What to work on - Reproduce word for word the lines between those holding "def keyWrap (kek" and "def crc8 (l", inclusive, and nothing else from the data below.

Exercise materials -
══════════════════════════════
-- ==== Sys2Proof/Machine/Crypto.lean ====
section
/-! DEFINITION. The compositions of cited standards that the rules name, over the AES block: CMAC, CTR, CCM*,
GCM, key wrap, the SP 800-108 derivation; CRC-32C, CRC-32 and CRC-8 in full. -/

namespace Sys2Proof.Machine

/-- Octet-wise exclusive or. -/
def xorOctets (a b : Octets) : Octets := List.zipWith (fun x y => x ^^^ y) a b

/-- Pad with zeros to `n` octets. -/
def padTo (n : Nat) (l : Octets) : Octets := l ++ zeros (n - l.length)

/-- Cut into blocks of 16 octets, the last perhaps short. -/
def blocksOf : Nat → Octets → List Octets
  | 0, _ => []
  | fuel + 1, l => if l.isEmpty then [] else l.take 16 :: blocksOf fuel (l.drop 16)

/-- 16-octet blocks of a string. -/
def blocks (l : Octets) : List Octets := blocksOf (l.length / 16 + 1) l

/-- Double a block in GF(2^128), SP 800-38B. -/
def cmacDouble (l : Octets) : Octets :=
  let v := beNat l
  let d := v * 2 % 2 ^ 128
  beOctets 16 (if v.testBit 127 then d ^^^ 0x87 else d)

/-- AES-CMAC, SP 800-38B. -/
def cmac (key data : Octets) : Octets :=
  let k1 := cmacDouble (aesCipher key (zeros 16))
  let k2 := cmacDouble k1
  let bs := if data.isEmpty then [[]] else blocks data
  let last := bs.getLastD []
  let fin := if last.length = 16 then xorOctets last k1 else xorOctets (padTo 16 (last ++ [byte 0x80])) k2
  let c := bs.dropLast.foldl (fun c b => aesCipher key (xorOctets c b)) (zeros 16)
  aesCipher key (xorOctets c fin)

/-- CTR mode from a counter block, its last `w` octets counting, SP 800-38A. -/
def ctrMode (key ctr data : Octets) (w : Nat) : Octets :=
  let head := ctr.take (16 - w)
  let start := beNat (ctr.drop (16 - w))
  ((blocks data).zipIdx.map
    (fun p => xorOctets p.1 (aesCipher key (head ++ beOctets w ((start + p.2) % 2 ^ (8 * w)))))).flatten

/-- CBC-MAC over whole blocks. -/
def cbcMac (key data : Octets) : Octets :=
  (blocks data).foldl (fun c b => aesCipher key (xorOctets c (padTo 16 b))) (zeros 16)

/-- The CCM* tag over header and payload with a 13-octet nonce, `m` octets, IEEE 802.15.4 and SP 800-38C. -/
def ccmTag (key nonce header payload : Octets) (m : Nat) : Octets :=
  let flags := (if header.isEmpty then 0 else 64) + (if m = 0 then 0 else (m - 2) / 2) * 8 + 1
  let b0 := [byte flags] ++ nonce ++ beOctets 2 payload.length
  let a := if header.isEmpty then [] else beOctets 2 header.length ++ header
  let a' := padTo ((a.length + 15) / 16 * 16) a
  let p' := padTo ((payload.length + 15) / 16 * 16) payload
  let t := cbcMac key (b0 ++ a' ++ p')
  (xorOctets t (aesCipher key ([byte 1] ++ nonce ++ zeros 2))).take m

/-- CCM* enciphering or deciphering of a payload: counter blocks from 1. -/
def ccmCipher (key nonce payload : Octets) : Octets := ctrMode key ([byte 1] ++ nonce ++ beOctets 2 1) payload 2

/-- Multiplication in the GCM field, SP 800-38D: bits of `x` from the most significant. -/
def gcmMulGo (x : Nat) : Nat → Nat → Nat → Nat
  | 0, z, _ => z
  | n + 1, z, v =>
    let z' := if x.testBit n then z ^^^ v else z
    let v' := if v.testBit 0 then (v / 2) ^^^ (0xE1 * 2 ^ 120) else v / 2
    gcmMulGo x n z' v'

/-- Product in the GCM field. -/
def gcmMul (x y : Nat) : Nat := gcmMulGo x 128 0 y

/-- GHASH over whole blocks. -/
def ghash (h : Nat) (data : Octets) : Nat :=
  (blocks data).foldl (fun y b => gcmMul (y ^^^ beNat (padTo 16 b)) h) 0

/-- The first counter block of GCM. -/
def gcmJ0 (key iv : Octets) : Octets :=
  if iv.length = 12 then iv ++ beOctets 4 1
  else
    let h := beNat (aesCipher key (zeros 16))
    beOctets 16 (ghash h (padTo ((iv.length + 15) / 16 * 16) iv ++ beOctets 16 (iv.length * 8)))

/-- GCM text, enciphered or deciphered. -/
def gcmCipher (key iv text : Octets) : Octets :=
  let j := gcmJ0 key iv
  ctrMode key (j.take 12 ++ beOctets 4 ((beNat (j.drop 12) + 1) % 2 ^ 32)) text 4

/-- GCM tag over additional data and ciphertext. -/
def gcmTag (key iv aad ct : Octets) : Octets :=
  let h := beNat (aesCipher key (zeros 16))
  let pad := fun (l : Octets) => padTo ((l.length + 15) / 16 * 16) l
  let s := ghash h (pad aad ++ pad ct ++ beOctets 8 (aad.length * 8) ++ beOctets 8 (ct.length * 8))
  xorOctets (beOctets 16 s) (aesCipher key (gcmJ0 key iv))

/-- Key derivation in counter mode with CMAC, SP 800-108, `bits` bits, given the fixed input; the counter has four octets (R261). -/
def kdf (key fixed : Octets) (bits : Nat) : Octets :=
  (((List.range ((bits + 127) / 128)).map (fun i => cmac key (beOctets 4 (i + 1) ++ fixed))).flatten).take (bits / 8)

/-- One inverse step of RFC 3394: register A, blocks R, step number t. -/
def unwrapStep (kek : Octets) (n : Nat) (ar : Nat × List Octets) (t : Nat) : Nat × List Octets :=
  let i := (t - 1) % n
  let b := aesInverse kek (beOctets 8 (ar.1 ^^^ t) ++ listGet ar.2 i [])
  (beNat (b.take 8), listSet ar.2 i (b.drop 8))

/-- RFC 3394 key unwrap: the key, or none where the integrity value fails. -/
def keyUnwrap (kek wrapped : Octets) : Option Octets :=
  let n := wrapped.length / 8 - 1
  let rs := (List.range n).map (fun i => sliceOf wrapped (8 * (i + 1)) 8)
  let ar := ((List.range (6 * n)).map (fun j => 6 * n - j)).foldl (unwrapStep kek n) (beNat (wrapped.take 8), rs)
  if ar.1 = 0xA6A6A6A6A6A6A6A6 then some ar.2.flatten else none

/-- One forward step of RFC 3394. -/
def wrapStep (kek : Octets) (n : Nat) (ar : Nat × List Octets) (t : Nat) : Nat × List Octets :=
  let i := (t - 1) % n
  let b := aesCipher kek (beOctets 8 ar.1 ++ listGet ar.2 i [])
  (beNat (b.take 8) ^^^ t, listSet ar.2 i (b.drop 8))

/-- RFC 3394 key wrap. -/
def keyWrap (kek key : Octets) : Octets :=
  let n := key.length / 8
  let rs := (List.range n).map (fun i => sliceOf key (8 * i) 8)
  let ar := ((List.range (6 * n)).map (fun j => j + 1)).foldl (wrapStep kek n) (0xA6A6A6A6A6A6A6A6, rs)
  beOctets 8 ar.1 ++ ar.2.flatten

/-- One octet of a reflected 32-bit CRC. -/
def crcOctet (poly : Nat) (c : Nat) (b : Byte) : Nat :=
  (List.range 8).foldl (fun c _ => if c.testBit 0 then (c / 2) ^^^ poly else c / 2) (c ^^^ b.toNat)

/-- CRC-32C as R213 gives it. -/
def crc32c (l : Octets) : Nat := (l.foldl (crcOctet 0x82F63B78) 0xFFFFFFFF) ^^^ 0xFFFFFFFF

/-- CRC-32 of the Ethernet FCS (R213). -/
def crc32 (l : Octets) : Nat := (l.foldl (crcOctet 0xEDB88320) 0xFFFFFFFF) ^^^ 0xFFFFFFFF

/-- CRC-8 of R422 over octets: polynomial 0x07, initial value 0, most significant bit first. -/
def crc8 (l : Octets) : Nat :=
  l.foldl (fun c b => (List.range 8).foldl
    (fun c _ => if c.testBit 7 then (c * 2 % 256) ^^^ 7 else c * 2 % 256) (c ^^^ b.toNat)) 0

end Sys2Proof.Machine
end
══════════════════════════════
Response -
def keyWrap (kek key : Octets) : Octets :=
  let n := key.length / 8
  let rs := (List.range n).map (fun i => sliceOf key (8 * i) 8)
  let ar := ((List.range (6 * n)).map (fun j => j + 1)).foldl (wrapStep kek n) (0xA6A6A6A6A6A6A6A6, rs)
  beOctets 8 ar.1 ++ ar.2.flatten

/-- One octet of a reflected 32-bit CRC. -/
def crcOctet (poly : Nat) (c : Nat) (b : Byte) : Nat :=
  (List.range 8).foldl (fun c _ => if c.testBit 0 then (c / 2) ^^^ poly else c / 2) (c ^^^ b.toNat)

/-- CRC-32C as R213 gives it. -/
def crc32c (l : Octets) : Nat := (l.foldl (crcOctet 0x82F63B78) 0xFFFFFFFF) ^^^ 0xFFFFFFFF

/-- CRC-32 of the Ethernet FCS (R213). -/
def crc32 (l : Octets) : Nat := (l.foldl (crcOctet 0xEDB88320) 0xFFFFFFFF) ^^^ 0xFFFFFFFF

/-- CRC-8 of R422 over octets: polynomial 0x07, initial value 0, most significant bit first. -/
def crc8 (l : Octets) : Nat :=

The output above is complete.